James: Generally, when clients come to us to get an audit for an existing account, it's not in great shape. Our expectations are usually pretty low in those. We focus on the state and the data that they currently have. Audits are kind of needed at that point, but they can be a little disheartening when you see what's going on in some other accounts.

James: Amy or David, do you have any additional feedback on that?

Amy: I would say the same. Especially when it is a location-based business. Doing a lot of digging into the geo-specific reports. One of the reports that I really like is the distance report, so if you are using location extensions, you can actually see, based upon different radius or radii from your business, you can see how conversion performance compares. You can add different bid modifiers and things like that.

Really, the initial audit is very similar to other campaigns, because you are just looking for opportunities to improve efficiency. That doesn't really change from one account to the other. The tactics or strategy that we will employ to achieve that will change, though.

Joel: Okay. Before we go, can you each think of one quick tip that we could take with us for the day?

Competing With Big Brands

David: I have seen twice in the question list, how do we compete with Home Advisor, Thumbtack, Angie's List, the other lead generation sites? That's a huge problem, because Home Advisor and those other advertisers have very deep pockets, and they tend to monopolize the advertising section of the search results.  

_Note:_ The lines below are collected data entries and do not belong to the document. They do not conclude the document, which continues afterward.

@[simp] theorem baseClass_keeps (s : State) (e : Nat) (p : Pkt) : kp (baseClass s e p) = kp s := by
  unfold baseClass
  repeat' (first | (with_reducible rfl) | simp only [implies_true, kp_foldl, kp_foldl_pair, kp_mk, kp_eta, kp_ite, ite_self, basePunt_keeps, baseDrop_keeps, setPkt_keeps, baseCam_keeps] | split | (with_reducible refine (kp_foldl _ _ _ ?_).trans ?_) | (with_reducible refine (kp_foldl_pair _ _ _ ?_).trans ?_) | intro _ _)

@[simp] theorem baseAcl_keeps (s : State) (p : Pkt) : kp (baseAcl s p) = kp s := by
  unfold baseAcl
  repeat' (first | (with_reducible rfl) | simp only [implies_true, kp_foldl, kp_foldl_pair, kp_mk, kp_eta, kp_ite, ite_self, baseDrop_keeps, setPkt_keeps, basePunt_keeps, finishPkt_keeps] | split | (with_reducible refine (kp_foldl _ _ _ ?_).trans ?_) | (with_reducible refine (kp_foldl_pair _ _ _ ?_).trans ?_) | intro _ _)

@[simp] theorem baseDest_keeps (s : State) (e : Nat) (p : Pkt) : kp (baseDest s e p) = kp s := by
  unfold baseDest
  repeat' (first | (with_reducible rfl) | simp only [implies_true, kp_foldl, kp_foldl_pair, kp_mk, kp_eta, kp_ite, ite_self, count_keeps, baseDrop_keeps, finishPkt_keeps] | split | (with_reducible refine (kp_foldl _ _ _ ?_).trans ?_) | (with_reducible refine (kp_foldl_pair _ _ _ ?_).trans ?_) | intro _ _)

@[simp] theorem noRoute_keeps (s : State) (p : Pkt) : kp (noRoute s p) = kp s := by
  unfold noRoute
  repeat' (first | (with_reducible rfl) | simp only [implies_true, kp_foldl, kp_foldl_pair, kp_mk, kp_eta, kp_ite, ite_self, basePunt_keeps, baseDrop_keeps] | split | (with_reducible refine (kp_foldl _ _ _ ?_).trans ?_) | (with_reducible refine (kp_foldl_pair _ _ _ ?_).trans ?_) | intro _ _)

@[simp] theorem routeVia_keeps (s : State) (p : Pkt) (i : Nat) : kp (routeVia s p i) = kp s := by
  unfold routeVia
  repeat' (first | (with_reducible rfl) | simp only [implies_true, kp_foldl, kp_foldl_pair, kp_mk, kp_eta, kp_ite, ite_self, baseDrop_keeps, finishPkt_keeps] | split | (with_reducible refine (kp_foldl _ _ _ ?_).trans ?_) | (with_reducible refine (kp_foldl_pair _ _ _ ?_).trans ?_) | intro _ _)

@[simp] theorem fibRead_keeps (s : State) (e : Nat) (p : Pkt) (block level : Nat) : kp (fibRead s e p block level) = kp s := by
  unfold fibRead
  repeat' (first | (with_reducible rfl) | simp only [implies_true, kp_foldl, kp_foldl_pair, kp_mk, kp_eta, kp_ite, ite_self, issue_keeps, setPkt_keeps] | split | (have h1 := congrArg (fun p => kp p.1) ‹issue _ _ _ _ = _›; simp only [implies_true, kp_foldl, kp_foldl_pair, kp_mk, kp_eta, kp_ite, ite_self, issue_keeps, setPkt_keeps] at h1; exact h1.symm) | (with_reducible refine (kp_foldl _ _ _ ?_).trans ?_) | (with_reducible refine (kp_foldl_pair _ _ _ ?_).trans ?_) | intro _ _)

@[simp] theorem fibStart_keeps (s : State) (e : Nat) (p : Pkt) : kp (fibStart s e p) = kp s := by
  unfold fibStart
  repeat' (first | (with_reducible rfl) | simp only [implies_true, kp_foldl, kp_foldl_pair, kp_mk, kp_eta, kp_ite, ite_self, noRoute_keeps, fibRead_keeps] | split | (with_reducible refine (kp_foldl _ _ _ ?_).trans ?_) | (with_reducible refine (kp_foldl_pair _ _ _ ?_).trans ?_) | intro _ _)

@[simp] theorem baseFib_keeps (s : State) (e : Nat) (p : Pkt) : kp (baseFib s e p) = kp s := by
  unfold baseFib
  repeat' (first | (with_reducible rfl) | simp only [implies_true, kp_foldl, kp_foldl_pair, kp_mk, kp_eta, kp_ite, ite_self, baseDrop_keeps, noRoute_keeps, routeVia_keeps, fibRead_keeps, basePunt_keeps] | split | (with_reducible refine (kp_foldl _ _ _ ?_).trans ?_) | (with_reducible refine (kp_foldl_pair _ _ _ ?_).trans ?_) | intro _ _)
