-- ==== Sys2Proof/Laws/KeepsSettingsCheck.lean ====
section
/-! SUPPORT. The operations of Machine/SettingsCheck.lean keep the fuses and the queue of commands. -/

namespace Sys2Proof.Machine

@[simp] theorem written_keeps (s : State) (n : Nat) (l : List (Nat × List W32)) : kp (written s n l) = kp s := by
  unfold written
  repeat' (first | (with_reducible rfl) | simp only [implies_true, kp_foldl, kp_foldl_pair, kp_mk, kp_eta, kp_ite, ite_self] | split | (with_reducible refine (kp_foldl _ _ _ ?_).trans ?_) | (with_reducible refine (kp_foldl_pair _ _ _ ?_).trans ?_) | intro _ _)

@[simp] theorem resulting_keeps (s : State) (n : Nat) (l : List (Nat × List W32)) : kp (resulting s n l) = kp s := by
  unfold resulting
  repeat' (first | (with_reducible rfl) | simp only [implies_true, kp_foldl, kp_foldl_pair, kp_mk, kp_eta, kp_ite, ite_self, written_keeps] | split | (with_reducible refine (kp_foldl _ _ _ ?_).trans ?_) | (with_reducible refine (kp_foldl_pair _ _ _ ?_).trans ?_) | intro _ _)

end Sys2Proof.Machine
end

My advice is going to sound familiar. Look into Display advertising. The competitors are less frequently present in the Display properties. The clicks are much, much cheaper. It's not unusual to get clicks on local display for anywhere from a couple of pennies up to twenty cents or so. That compares to several dollars per click that you might have to pay on the search results.

James: To piggyback on that, as a local business, you know your market better than Home Advisor does. That is inherently going to be an advantage to you, in the types of services that your local audience is interested in. Home Advisor has nationwide data. They don't know your small little suburb, or how it works. That gives you an advantage on the keywords, the scope, the text ads that you create, the landing pages.

Joel: That, to me, is one of the amazing things about paid advertising or PPC advertising. You're on an even playing field with the big brands. You could be a small shop and compete with large companies with massive budgets and massive reach. You know your business better, or you might just be able to reach people in a way that the large companies can't. What paid advertising is allowing anybody to do is really have a fair chance.

Amy: My tip would be to start with really high intent terms. Start to get a baseline for results and returns. Just lean really heavily on your data. Don't be afraid to shut things off or exclude areas that aren't working. Look for opportunities to expand into new areas, as well. When I say areas, I mean that very generally. Even shutting off keywords. Anything.

James: Yeah, it's a good point. If nobody is going to answer the phone after six o'clock at night, and a phone is a predominant conversion that gets people to convert to buy from you, then turn your ads off after six o'clock at night.

Joel: Okay, well, we're a little bit over time, but it was worth it. I think that's about it. It was really a pleasure. We're going to have this webinar online. You can find it on the webinar section of scmrush.com

James, David, and Amy, once again, thank you very much. It was an honor to host you all today, and I look forward to speaking to you again.